Work through the material beneath and count the lines that include "trusts"; the answer is that number alone.

[[ Records for this exercise open ]]

/-- Physical channels not mapped out, ascending. -/
def Stack.inUse (x : Stack) : List ChanId := (allFin 32).filter (fun k => !(bit x.mappedOut k.val))

/-- The physical channel of a stack offset and the byte within it (R282). -/
def Stack.channelOf (x : Stack) (off : Nat) : ChanId × Nat :=
  let line := off / 256
  let act := max x.active 1
  (x.inUse.getD (line % act) 0, line / act * 256 + off % 256)

/-- The stack offset of a byte of a physical channel, none for a channel mapped out. -/
def Stack.offsetOf (x : Stack) (ch : ChanId) (b : Nat) : Option Nat :=
  match x.inUse.idxOf? ch with
  | none => none
  | some lch => some ((b / 256 * x.active + lch) * 256 + b % 256)

/-- Cut a range at 256-byte lines: local address and length of each part, `fuel` parts at most. -/
def piecesFrom : Nat → Nat → Nat → List (Nat × Nat)
  | 0, _, _ => []
  | fuel + 1, a, len =>
    if len = 0 then []
    else
      let n := min len (256 - a % 256)
      (a, n) :: piecesFrom fuel (a + n) (len - n)

/-- The bursts of a range. -/
def pieces (a len : Nat) : List (Nat × Nat) := piecesFrom (len / 256 + 2) a len

/-- Whether every byte of a range is mapped DRAM. -/
def State.mapped (s : State) (a len : Nat) : Bool := (pieces a len).all (fun p => (s.direct p.1).isSome)

/-- Whether a 1 GiB granule of a view lies in an enabled range of a partition (R269, R277). -/
def Part.holds (x : Part) (striped : Bool) (g : Nat) : Bool :=
  x.range.toList.any (fun r => bit r 63 && (bit r 62 == striped) && decide (fld r 0 11 ≤ g) &&
    decide (g ≤ fld r 32 11))

/-- Whether every byte of a DRAM range lies in a partition's ranges in the view it uses (R269). -/
def State.inRanges (s : State) (p : PartId) (a len : Nat) : Bool :=
  let striped := decide (stripedBase ≤ a)
  let off := if striped then a - stripedBase else a
  let g0 := off / 2 ^ 30
  let g1 := (off + len - 1) / 2 ^ 30
  (List.range (g1 - g0 + 1)).all (fun i => (s.part p).holds striped (g0 + i))

/-- The page attribute entry of a direct address (Table 9-4). -/
def State.pageAttr (s : State) (d : Nat) : BitVec 4 :=
  Sparse.get 0 (s.stack (stackOf d)).pages (d % 2 ^ 37 / 2 ^ 17)

/-- Who writes DRAM (R290, R293). -/
inductive Writer where
  | optstep (p : PartId)
  | mgmt
  | build
  | twin (p : PartId)
  | other
  deriving DecidableEq, Repr

/-- Whether a group is enabled: EN, BLOCKS nonzero and its table good (R94, R95). -/
def GradGroup.enabled (g : GradGroup) : Bool := bit g.cfg 31 && g.blocks != 0 && !(bit g.status 3)

/-- Partition of a group. -/
def GradGroup.part (g : GradGroup) : PartId := ⟨fld g.cfg 26 2, by unfold fld; omega⟩

/-- Local address of a version of a group's table (R87). -/
def GradGroup.version (g : GradGroup) (b : Bool) : Nat :=
  fld g.base 12 36 * 4096 + (if b then 4 * g.blocks.toNat else 0)

/-- Whether a range of one view overlaps another range given by its base and length. -/
def overlaps (a n b m : Nat) : Bool := decide (a < b + m) && decide (b < a + n)

/-- Whether a burst, by its direct address, touches the active version of an enabled group's table (R293). -/
def State.inActiveTable (s : State) (d n : Nat) : Option PartId :=
  (s.groups.toList.find? (fun g =>
    g.enabled && (let b := g.version (bit g.status 2)
                  overlaps d n b (4 * g.blocks.toNat) || overlaps (restripe d) n b (4 * g.blocks.toNat)))).map (·.part)

/-- The partition whose holding area or staging area a burst touches (R440, R448), in either view. A base of 0 names no area
while the engine is OFF: it is the register's reset value (DESIGN CHOICE, log entry 60). -/
def State.inHolding (s : State) (d n : Nat) : Option PartId :=
  (allFin 4).find? (fun p =>
    let t := vget s.twins p
    let hit := fun (b m : Nat) => overlaps d n b m || overlaps (restripe d) n b m
    let area := fun (reg : Word64) (m : Nat) =>
      (fld t.status 29 3 != 0 || reg != 0) && hit (fld reg 21 27 * 2 ^ 21) m
    area t.holdBase ((2 * (fld t.holdCfg 0 16 + 1) + 2 * fld t.holdCfg 16 16 + 2) * 2 ^ 21) || area t.ftBase (64 * 2 ^ 21))

/-- Whether the pages written since verdict arrival are not yet write-protected again (R48 step 4). -/
def Step.openPages (t : Step) : Bool := t.stage == .idle || t.stage == .waitNegative

/-- Whether a write of a burst is refused (R290, R293, R440). -/
def State.writeRefused (s : State) (w : Writer) (d n : Nat) : Bool :=
  let at_ := s.pageAttr d
  let own : PartId := ⟨fld at_ 1 2, by unfold fld; omega⟩
  (bit at_ 0 &&
    !(match w with
      | .optstep p => p == own && s.phase own == .fix && (s.stepOf own).commit && (s.stepOf own).openPages
      | .mgmt => s.closed own
      | _ => false)) ||
  (match s.inActiveTable d n with
   | none => false
   | some p => !(w == .mgmt && s.closed p)) ||
  (match s.inHolding d n with
   | none => false
   | some p => !(w == .twin p))

/-- Where an access went. -/
inductive Acc where
  | ok | unmapped | refused
  deriving DecidableEq, Repr
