/-- Received and local F32 words added, a poisoned word giving a poisoned one. -/
def addWords (rec loc : List Byte) (recBad : Bool) (locBad : List Nat) : List Byte × List Nat :=
  let n := loc.length / 4
  let bad := (List.range n).filter (fun i => recBad || locBad.contains (4 * i))
  (((List.range n).map (fun i =>
      leBytes 4 (fadd (BitVec.ofNat 32 (field rec (4 * i) 4)) (BitVec.ofNat 32 (field loc (4 * i) 4))).toNat)).flatten,
   bad.map (4 * ·))

/-! ### Ending an instance (R400, R414, R415) -/

/-- Whether a frame use belongs to descriptor i. -/
def FrameUse.ofColl (u : FrameUse) (i : Nat) : Bool :=
  match u with
  | .coll j _ => j.val == i
  | _ => false

/-- Change the running instance of a descriptor. -/
def State.modInst (s : State) (i : Nat) (f : Instance → Instance) : State :=
  s.modColld i (fun x => { x with now := x.now.map f })

/-- The fabric dies whose engine an operation uses. -/
def CDesc.engines (d : CDesc) : List FabId := if d.direct then [0] else [0, 1]

/-- The frames of descriptor i that have not left are dropped as it fails; after CL_MISMATCH the READY goes out all the
same, so that both ends compare (R399, R415). -/
def State.collDrop (s : State) (i : Nat) (ready : Bool) : State :=
  { s with fabs := s.fabs.map (fun (f : Fab) =>
    { f with outbox := f.outbox.filter (fun o => !(o.use.ofColl i) || (ready && frKind o.frame == 1)) }) }

/-- The instance of descriptor i ends with a stopping status and its address, or 0 (R400, R415). Arrivals counted for the
next instance reach engine 0 anew. -/
def State.collEndAt (s : State) (i : Nat) (status : Byte) (addr : Nat) : State :=
  let x := s.colld i
  match x.now with
  | none => s
  | some r =>
    let s1 := r.arrivals.foldl (fun t a => t.clDoneAt a status addr r.events) s
    let last : Byte := if status ≠ 0 then status else ((r.events.map (·.1)).head?).getD 0
    let failed := status == 0x11 || status == 0x13 || status == 0x14
    let s2 := s1.setColld i { x with
      state := if failed then .failed else .armed, last := last, inst := x.inst + 1
      failed := if failed then status else x.failed, now := none, next := [] }
    let s3 := { s2 with coll := { s2.coll with inbox := vmod s2.coll.inbox 0 (fun l => x.next ++ l) } }
    let s4 := x.desc.engines.foldl (fun t e => t.modFab e (fun f => { f with
      collInst := f.collInst + 1, collTime := if status = 0x13 then f.collTime + 1 else f.collTime })) s3
    if failed then s4.collDrop i (status == 0x11) else s4

/-- The same for a status that names no address. -/
def State.collEnd (s : State) (i : Nat) (status : Byte) : State := s.collEndAt i status 0

/-- The faults that buffer accesses took in the present command stop their instances (R206); one of an exchange that has
no running instance left, of side records or the flag plane, is an event (log entry 61). -/
def State.collSettle (s : State) : State :=
  match s.coll.stopped with
  | [] => s
  | l =>
    l.foldl (fun t e =>
      let x := t.colld e.1
      match x.now with
      | some _ => t.collEndAt e.1 e.2.1 e.2.2
      | none => t.report { (t.errRec 4 (tblStatus 0x04 e.2.1) .event).withPart t x.desc.part with
          engine := 0x09, addr := BitVec.ofNat 64 e.2.2 }) { s with coll := { s.coll with stopped := [] } }

/-- What a collective engine does in a command, the faults of its buffer accesses taken. -/
def settled (f : State → Res) (s : State) : Res :=
  match f s with
  | .next t => .next t.collSettle
  | r => r
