/-- A queued write is made, and its bytes have moved; one refused by now, or whose CRC failed four times, is not
(R290, R293, R302). What a crossing found uncorrectable is stored as poison marks (R326). -/
def State.serveWrite (s : State) (r : MemReq) : State :=
  if s.writeRefused .other r.addr r.len then s.dmFail r.cell r.xfer 0x08 (BitVec.ofNat 64 r.view)
  else
    let x := s.carryTo 0 (dieOf r.cell) (stackDie (stackOf r.addr)) (r.off / 4096)
    let s := x.2
    let lost := !((s.stack (stackOf r.addr)).silent) && ((s.mergeRead r.view r.addr r.len).wire (s.merged r.view r.addr r.data) r.addr).1 == 4
    let s1 := (s.dramWrite .other r.view r.data).dramPoison r.view ((x.1.map (4 * ·)).filter (· < r.len))
    if lost then s1 else s1.dmMoved r.cell r.xfer r.len

/-- Serve a request (R280, R299 to R302, R309): a read delivers its bytes to its transfer, a write is made; then the
transfer asks for its next burst. A read whose bytes were taken as it arrived is only moved. -/
def State.serve (s : State) (r : MemReq) : State :=
  if r.own then s
  else
  (if r.write then s.serveWrite r
   else
    let b := s.burstBytes r.view r.view r.addr r.len
    let x := (s.dramNote (s.requestWho r) false r.view r.len).carryTo 1 (stackDie (stackOf r.addr)) (dieOf r.cell) (r.off / 4096)
    x.2.dmDeliver r.cell r.xfer r.off b.1 (!b.2.isEmpty || !x.1.isEmpty)).dmNext r.cell r.xfer

/-- Whether no earlier request of the queue is to the burst of request i (R280). -/
def Stack.firstOfBurst (x : Stack) (i : Nat) (r : MemReq) : Bool :=
  !((x.requests.take i).any (fun q => q.addr / 256 == r.addr / 256))

/-- The request a controller serves next: the oldest admitted that no earlier one to its burst precedes; in a fenced
stack the oldest (R280, R294, R309). -/
def Stack.nextRequest (x : Stack) : Option (Nat × MemReq) :=
  ((x.requests.zipIdx.find? (fun p => x.fenced || (p.1.admitted && x.firstOfBurst p.2 p.1))).map (fun p => (p.2, p.1)))

/-- DRAM_BURST_SERVE. The burst is that of the request served next, or, where the queue offers none, that of the line
`b` names, which a later command reaches without the queue. `ts` is what the connections do to the attempts to move it. A request whose path between the dies pauses, or whose
channel yields to self-test, waits (R328, R334, R561). -/
def execDramBurstServe (n : StackId) (b : BurstErrs) (ts : List WireTry) (s : State) : Res :=
  let meet := fun (t : State) (d : Nat) =>
    if (t.stack n).silent then t
    else (t.flipBits d b.flips).modStack n (fun x => { x with wire := if ts.isEmpty then none else some (d / 256, ts) })
  match (s.stack n).nextRequest with
  | none => .next (meet s (n.val * 2 ^ 37 + b.line.toNat * 256))
  | some (i, r) =>
    if s.burstHolds r.addr || (!r.own && !(s.pathBoth (dieOf r.cell) (stackDie n) (r.off / 4096))) then .next s
    else .next ((meet (s.modStack n (fun x => ({ x with
      requests := x.requests.eraseIdx i, bursts := x.bursts + 1 } : Stack).modCh (x.channelOf (r.addr % 2 ^ 37)).1
        (fun c => { c with carried := some s.time }))) r.addr).serve r)

/-! ### Write-backs and scrub -/

/-- Words of a burst whose stored bits a code word differs from by a correctable error. -/
def ProtMem.correctable (m : ProtMem) (d : Nat) : List Nat :=
  ((m.marked d 256).filter (fun p => !((classify (syndrome p.2)).poisoned))).map (·.1)

/-- The oldest write-back of a channel is issued: correctable words are written as code words (R301, R291). -/
def execEccWriteback (n : StackId) (ch : ChanId) (s : State) : Res :=
  match (vget (s.stack n).channels ch).writeBack with
  | [] => .next s
  | line :: rest =>
    let s1 := s.modStack n (fun x => x.modCh ch (fun y => { y with writeBack := rest }))
    if (s.stack n).fenced then .next s1
    else
      .next { s1 with mem := { s1.mem with
        dram := (s1.mem.dram.correctable (256 * line)).foldl ProtMem.mergeWord s1.mem.dram } }
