/-- Failed lanes of a direction: `out` of the one the port sends. -/
def Port.failedOf (x : Port) (out : Bool) : BitVec 10 := if out then x.outFailed else x.failedLanes

/-- The physical lanes of a direction. -/
def Port.lanesOf (x : Port) (out : Bool) : List Nat := if out then x.outLanes else x.lanes

/-- A lane of a direction is failed. -/
def Port.markLane (x : Port) (out : Bool) (l : Nat) : Port :=
  if out then { x with outFailed := setBit x.outFailed l true }
  else { x with status := setFld x.status 10 10 (setBit x.failedLanes l true).toNat }

/-- Other lanes carry a direction. -/
def Port.withLanes (x : Port) (out : Bool) (l : List Nat) : Port :=
  if out then { x with outLanes := l } else { x with lanes := l }

/-- A free spare lane: neither in use nor failed nor under rotation. -/
def Port.freeLane (x : Port) (out : Bool) (held : List (Nat × Nat)) : Option Nat :=
  (List.range 10).find? (fun m =>
    !((x.lanesOf out).contains m) && !(bit (x.failedOf out) m) && !(held.any (fun h => h.1 == m)))

/-- Whether a half of the active lanes holds no failed lane in either direction. -/
def Port.halfGood (x : Port) (half : Nat) : Bool :=
  [false, true].all (fun out => ((x.lanesOf out).drop (4 * half)).take 4 |>.all (fun m => !(bit (x.failedOf out) m)))

/-- What a lane failure makes of a port: a spare in its place, half the lanes of both directions, or down (none). `held`
are the lanes under rotation, each with the spare that carries its bytes: with no other spare free the rotation ends and
its spare is committed to the failed lane (R560). -/
def Port.laneFails (x : Port) (out : Bool) (held : List (Nat × Nat)) (l : Nat) : Option Port × Bool :=
  let y := x.markLane out l
  match (x.lanesOf out).idxOf? l with
  | none => (some y, false)
  | some i =>
    match y.freeLane out held, held.find? (fun h => h.2 != l) with
    | some m, _ => (some (y.withLanes out ((x.lanesOf out).set i m)), true)
    | none, some h => (some (y.withLanes out (((x.lanesOf out).map (fun m => if m = h.2 then h.1 else m)).set i h.2)), true)
    | none, none =>
      let half := i / 4
      if x.width = 0 then
        if y.halfGood (1 - half) = false then (none, false)
        else (some { y with status := setFld y.status 29 2 (if half = 0 then 2 else 1), reserved := y.reserved + 2 }, false)
      else if (x.width = 1 ∧ half = 0) ∨ (x.width = 2 ∧ half = 1) then (none, false)
      else (some y, false)

/-- The lanes of a port under rotation, with the spares that carry their bytes. -/
def State.heldLanes (s : State) (k : PortId) : List (Nat × Nat) :=
  s.test.rotation.filterMap (fun r =>
    match r.1 with
    | .lane p l => if p = k then some (l.val, r.2) else none
    | _ => none)

/-- Whether an item is a lane of a port that satisfies a test. -/
def laneOf (k : PortId) (f : Nat → Bool) (x : TestItem) : Bool :=
  match x with
  | .lane p l => p == k && f l.val
  | _ => false

/-- The rotations a lane failure ends: its own, the one whose spare fails, and one whose spare it takes. -/
def State.laneEnds (s : State) (k : PortId) (l : Nat) : State :=
  let held := s.heldLanes k
  let own := fun m => m == l || held.any (fun h => h.1 == m && h.2 == l)
  let taken := if (s.port k).lanes.contains l && (((s.port k).markLane false l).freeLane false held).isNone then
      (held.find? (fun h => h.2 != l)).map (·.1)
    else none
  s.endRotations (laneOf k (fun m => own m || taken == some m))

/-- A lane of the direction a port receives is declared failed (R344): its partner's output is busy with a
replacement. -/
def State.laneDeclared (s : State) (k : PortId) (l : Nat) : State :=
  let held := (s.heldLanes k).filter (fun h => h.1 != l && h.2 != l)
  match ((s.port k).laneFails false held l).1 with
  | some y => (s.laneEnds k l).modPort k (fun _ => y)
  | none => ((s.laneEnds k l).modPort k (·.markLane false l)).portDown k false

/-- A lane of the direction a port sends was declared failed at the far end, and the two ends agree: a replacement keeps
the output busy for 64 slots, with entries reserved; without room for them it is made later (R344, R358). -/
def State.laneAgreed (s : State) (k : PortId) (l : Nat) : State :=
  match (s.port k).laneFails true [] l with
  | (some y, true) =>
    if s.canReserve k then s.modPort k (fun _ => { y with busy := y.busy + 64, reserved := y.reserved + 128 })
    else s.modPort k (fun z => { z.markLane true l with lateLanes := z.lateLanes ++ [l] })
  | (some y, false) => s.modPort k (fun _ => y)
  | (none, _) => (s.modPort k (·.markLane true l)).portDown k false

/-- The oldest replacement that awaits room is made in the first slot that has it (R358). -/
def State.laneLate (s : State) (k : PortId) : State :=
  match (s.port k).lateLanes with
  | [] => s
  | l :: rest =>
    if s.canReserve k then (s.modPort k (fun x => { x with lateLanes := rest })).laneAgreed k l else s

/-- LANE_ERROR_WINDOW (R344): a window of a receiver ends. -/
def execLaneErrorWindow (k : PortId) (e : LaneErrs) (s : State) : Res :=
  let lim := max (fld (s.port k).ctl 0 16) 1
  let bad := (List.range 10).filter (fun l =>
    decide (lim ≤ (vgetD 0 e.count l).toNat) && !(bit ((s.port k).failedOf e.out) l))
  if (s.port k).up then
    .next (bad.foldl (fun t l => if (t.port k).up then (if e.out then t.laneAgreed k l else t.laneDeclared k l) else t) s)
  else .next s

/-! ### Training (R342, R378 to R380) -/

/-- Physical dimensions of a routing slot (Table 11-13). -/
def RouteSlot.dims (x : RouteSlot) : Nat × Nat :=
  (if fld x.cfg 0 7 = 0 then 64 else fld x.cfg 0 7, if fld x.cfg 8 8 = 0 then 128 else fld x.cfg 8 8)

/-- The dimensions a port checks its partner with: of the ACTIVE slot, else of a slot that has been sealed, else none. -/
def State.torus (s : State) : Option (Nat × Nat) :=
  match s.route.slots.toList.find? (fun x => x.state == .active) with
  | some x => some x.dims
  | none => (s.route.slots.toList.find? (fun x => x.state != .retired)).map RouteSlot.dims

/-- Whether coordinate b lies `n` steps up from a on a ring of known size, or on some ring of 3 to `most` (R342). -/
def stepsUp (size : Option Nat) (most n a b : Nat) : Bool :=
  match size with
  | some m => decide (b = (a + n) % m)
  | none => decide (b = a + n ∧ b < most) || decide (b < n ∧ 3 + b ≤ a + n ∧ a + n ≤ most + b)

/-- Whether a partner's position lies `n` steps from this package's along port k's direction. -/
def State.partnerAt (s : State) (k : PortId) (node : BitVec 16) (n : Nat) : Bool :=
  let me := s.nodeId
  let x := fld me 8 8; let y := fld me 0 8; let x' := fld node 8 8; let y' := fld node 0 8
  let px := s.torus.map (·.1); let py := s.torus.map (·.2)
  if k.val < 4 then decide (x = x') && stepsUp py 128 n y y'
  else if k.val < 8 then decide (x = x') && stepsUp py 128 n y' y
  else if k.val < 10 then decide (y = y') && stepsUp px 64 n x x'
  else decide (y = y') && stepsUp px 64 n x' x

/-- Set STAGE. -/
def Port.setStage (x : Port) (n : Nat) : Port := { x with status := setFld x.status 20 4 n }

/-- A port refused at training stays down, with its record. -/
def State.trainRefused (s : State) (k : PortId) (code : Byte) : State :=
  (s.modPort k (fun x => { x.setStage 0 with status := setFld (setFld (setFld x.status 29 2 3) 26 3 0) 20 4 0 })).sysEvent
    (fabDie (dieOfPort k)) code .advisory 0x08

/-- An IDENT as a signature covers it: NODE_ID, port, GEN_MAX and FEATURES (R378, R380; their order is log entry 63). -/
def identBytes (node : BitVec 16) (port gen : Nat) (features : Word32) : List Byte :=
  leBytes 2 node.toNat ++ leBytes 1 port ++ leBytes 1 gen ++ leBytes 4 features.toNat

/-- The IDENT of port k of this package: generation 1 and PEER_AUTH (R379). -/
def State.ownIdent (s : State) (k : PortId) : List Byte := identBytes s.nodeId k.val 1 1

/-- IDENT (R342, R377, R379); the challenge of AUTH is drawn with it (R380). -/
def State.trainIdent (s : State) (k : PortId) (q : PortPartner) : State :=
  let right := decide (q.port.toNat = (mate k).val)
  let near := s.partnerAt k q.node 1 && right
  let relay := s.partnerAt k q.node 2 && right
  if !near && !relay then s.trainRefused k 0x26
  else if q.genMax = 0 ∨ 3 < q.genMax.toNat then s.trainRefused k 0x27
  else
    ({ s with freeCtr := s.freeCtr + 1 }).modPort k (fun x => { x.setStage 4 with
      peer := (q.features &&& 1) ++ (q.node ++ (q.port ++ (bfld q.genMax 0 2 ++ (0 : BitVec 10))))
      challenge := Config.nonce s.freeCtr, answer := []
      idents := (identBytes q.node q.port.toNat q.genMax.toNat q.features, s.ownIdent k)
      status := setBit (setFld x.status 20 4 4) 24 (!near) })

/-- Whether a digest is an enabled trust anchor (R550). -/
def Mgmt.trusts (m : Mgmt) (d : BitVec 384) : Bool :=
  (m.azonatis && d == azonatisAnchor) || m.anchors.toList.any (fun a => a == some d)

/-- Whether the partner's answer to the challenge of a port proves an identity that chains to a trust anchor (R380). -/
def State.peerProves (s : State) (k : PortId) (q : PortPartner) : Bool :=
  let x := s.port k
  let m := leBytes 32 x.challenge.toNat ++ x.idents.1 ++ x.idents.2
  match Config.chainOf q.chain with
  | some (key, root) => s.mgmt.trusts root && Config.ecdsaGood key (Config.sha384 m) q.signature
  | none => false

/-- The answer a port gives its partner's challenge: a signature by the identity key over the challenge, its own IDENT and
the partner's as sent in stage IDENT, and the chain (R380, R550). -/
def State.authAnswer (s : State) (k : PortId) (q : PortPartner) : List Byte :=
  let x := s.port k
  Config.identitySign (Config.sha384 (leBytes 32 q.challenge.toNat ++ x.idents.2 ++ x.idents.1)) ++ certChain

/-- AUTH (R380): where either end requires it, each answers the other's challenge; the management core signs (R536), and the
stage waits while it does not run. PEER_AUTH is what the partner's IDENT said. -/
def State.trainAuth (s : State) (k : PortId) (q : PortPartner) : State :=
  let need := bit (s.port k).ctl 30 || q.authReq
  if need && !s.mgmt.running then s
  else if need && !(bit (s.port k).peer 32 && s.peerProves k q) then s.trainRefused k 0x28
  else s.modPort k (fun x => { x with
    status := setBit (setFld x.status 20 4 5) 26 need, answer := if need then s.authAnswer k q else [] })

/-- LANE (R378): from the parameters the AUX island holds, else in full, which finds new ones: free values. -/
def State.trainLane (s : State) (k : PortId) : State :=
  ({ s with freeCtr := s.freeCtr + 1 }).modPort k (fun x =>
    { x.setStage 2 with params := some (x.params.getD (Config.freeWord s.freeCtr)) })

/-- Hold-store entries a port that has trained holds reserved: 2 at 4 lanes, and those of an earlier busy interval that frames
still hold (R358). -/
def Port.reservedAfter (x : Port) : Nat :=
  (if x.chosen = 1 ∨ x.chosen = 2 then 2 else 0) + (if x.waits.isEmpty then 0 else x.reserved)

[[ Records for this exercise closed ]]

(Result of the task) 2